▶ **WHAT IS EXPECTED**
From the entries below, please output exactly the lines starting at the one containing "i ∈ [Instr.roll" and ending at the one containing "(∃ l w, i = .create", both included.

[Stored data]
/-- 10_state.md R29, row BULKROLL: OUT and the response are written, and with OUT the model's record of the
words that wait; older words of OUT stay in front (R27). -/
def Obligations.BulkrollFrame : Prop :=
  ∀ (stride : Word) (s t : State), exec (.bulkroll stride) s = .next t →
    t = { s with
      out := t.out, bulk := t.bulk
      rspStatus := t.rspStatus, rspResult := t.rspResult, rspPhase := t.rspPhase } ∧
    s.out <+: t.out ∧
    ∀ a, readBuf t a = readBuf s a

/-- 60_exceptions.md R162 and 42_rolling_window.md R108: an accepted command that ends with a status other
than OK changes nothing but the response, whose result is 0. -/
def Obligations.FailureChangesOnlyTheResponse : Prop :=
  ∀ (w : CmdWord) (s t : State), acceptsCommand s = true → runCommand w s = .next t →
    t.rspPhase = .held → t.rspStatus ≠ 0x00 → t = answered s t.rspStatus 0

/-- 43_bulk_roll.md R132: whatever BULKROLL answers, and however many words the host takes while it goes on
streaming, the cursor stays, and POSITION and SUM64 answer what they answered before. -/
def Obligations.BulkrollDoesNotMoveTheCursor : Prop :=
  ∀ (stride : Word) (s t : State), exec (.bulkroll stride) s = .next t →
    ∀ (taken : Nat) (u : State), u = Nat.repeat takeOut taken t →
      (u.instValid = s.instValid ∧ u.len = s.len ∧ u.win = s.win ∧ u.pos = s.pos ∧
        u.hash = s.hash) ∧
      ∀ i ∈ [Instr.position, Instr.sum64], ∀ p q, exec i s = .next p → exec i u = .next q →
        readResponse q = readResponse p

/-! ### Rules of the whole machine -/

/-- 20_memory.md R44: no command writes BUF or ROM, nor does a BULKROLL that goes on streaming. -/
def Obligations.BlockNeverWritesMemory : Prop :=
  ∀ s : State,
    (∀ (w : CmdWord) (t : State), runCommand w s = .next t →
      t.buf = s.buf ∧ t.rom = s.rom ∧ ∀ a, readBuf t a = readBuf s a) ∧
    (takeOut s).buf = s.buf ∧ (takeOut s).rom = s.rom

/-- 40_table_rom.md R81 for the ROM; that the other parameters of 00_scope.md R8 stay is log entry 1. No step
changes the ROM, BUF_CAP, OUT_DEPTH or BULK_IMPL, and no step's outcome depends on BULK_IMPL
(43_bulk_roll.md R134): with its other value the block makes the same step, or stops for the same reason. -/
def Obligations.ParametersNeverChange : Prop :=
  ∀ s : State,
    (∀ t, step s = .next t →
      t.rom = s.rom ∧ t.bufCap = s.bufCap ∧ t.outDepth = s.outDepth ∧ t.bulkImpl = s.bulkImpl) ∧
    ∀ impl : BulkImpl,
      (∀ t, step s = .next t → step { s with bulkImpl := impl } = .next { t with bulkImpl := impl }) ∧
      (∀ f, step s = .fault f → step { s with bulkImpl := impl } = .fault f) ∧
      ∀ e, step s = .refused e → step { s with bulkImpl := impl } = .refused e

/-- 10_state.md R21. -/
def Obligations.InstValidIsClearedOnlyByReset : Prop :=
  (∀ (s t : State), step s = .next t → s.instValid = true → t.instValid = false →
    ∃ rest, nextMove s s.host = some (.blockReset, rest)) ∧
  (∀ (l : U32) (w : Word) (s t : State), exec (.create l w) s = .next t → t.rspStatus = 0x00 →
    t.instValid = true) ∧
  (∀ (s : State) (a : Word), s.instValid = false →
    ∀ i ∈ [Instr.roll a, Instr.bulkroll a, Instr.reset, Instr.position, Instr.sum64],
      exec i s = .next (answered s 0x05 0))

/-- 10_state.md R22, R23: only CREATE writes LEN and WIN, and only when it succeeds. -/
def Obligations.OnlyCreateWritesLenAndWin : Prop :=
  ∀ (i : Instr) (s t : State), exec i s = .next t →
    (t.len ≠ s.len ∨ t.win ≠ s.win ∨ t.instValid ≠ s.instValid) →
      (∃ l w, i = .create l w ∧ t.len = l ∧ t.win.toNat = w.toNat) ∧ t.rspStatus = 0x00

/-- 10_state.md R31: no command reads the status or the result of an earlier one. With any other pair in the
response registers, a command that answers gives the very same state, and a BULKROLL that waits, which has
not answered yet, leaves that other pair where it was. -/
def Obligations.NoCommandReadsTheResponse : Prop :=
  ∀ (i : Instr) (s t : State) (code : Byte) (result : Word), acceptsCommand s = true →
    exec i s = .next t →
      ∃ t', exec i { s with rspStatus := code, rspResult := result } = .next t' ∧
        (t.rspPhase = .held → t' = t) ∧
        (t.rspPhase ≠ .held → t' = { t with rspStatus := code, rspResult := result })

▶ **ANSWER SPACE**
    ∀ i ∈ [Instr.roll a, Instr.bulkroll a, Instr.reset, Instr.position, Instr.sum64],
      exec i s = .next (answered s 0x05 0))

/-- 10_state.md R22, R23: only CREATE writes LEN and WIN, and only when it succeeds. -/
def Obligations.OnlyCreateWritesLenAndWin : Prop :=
  ∀ (i : Instr) (s t : State), exec i s = .next t →
    (t.len ≠ s.len ∨ t.win ≠ s.win ∨ t.instValid ≠ s.instValid) →
      (∃ l w, i = .create l w ∧ t.len = l ∧ t.win.toNat = w.toNat) ∧ t.rspStatus = 0x00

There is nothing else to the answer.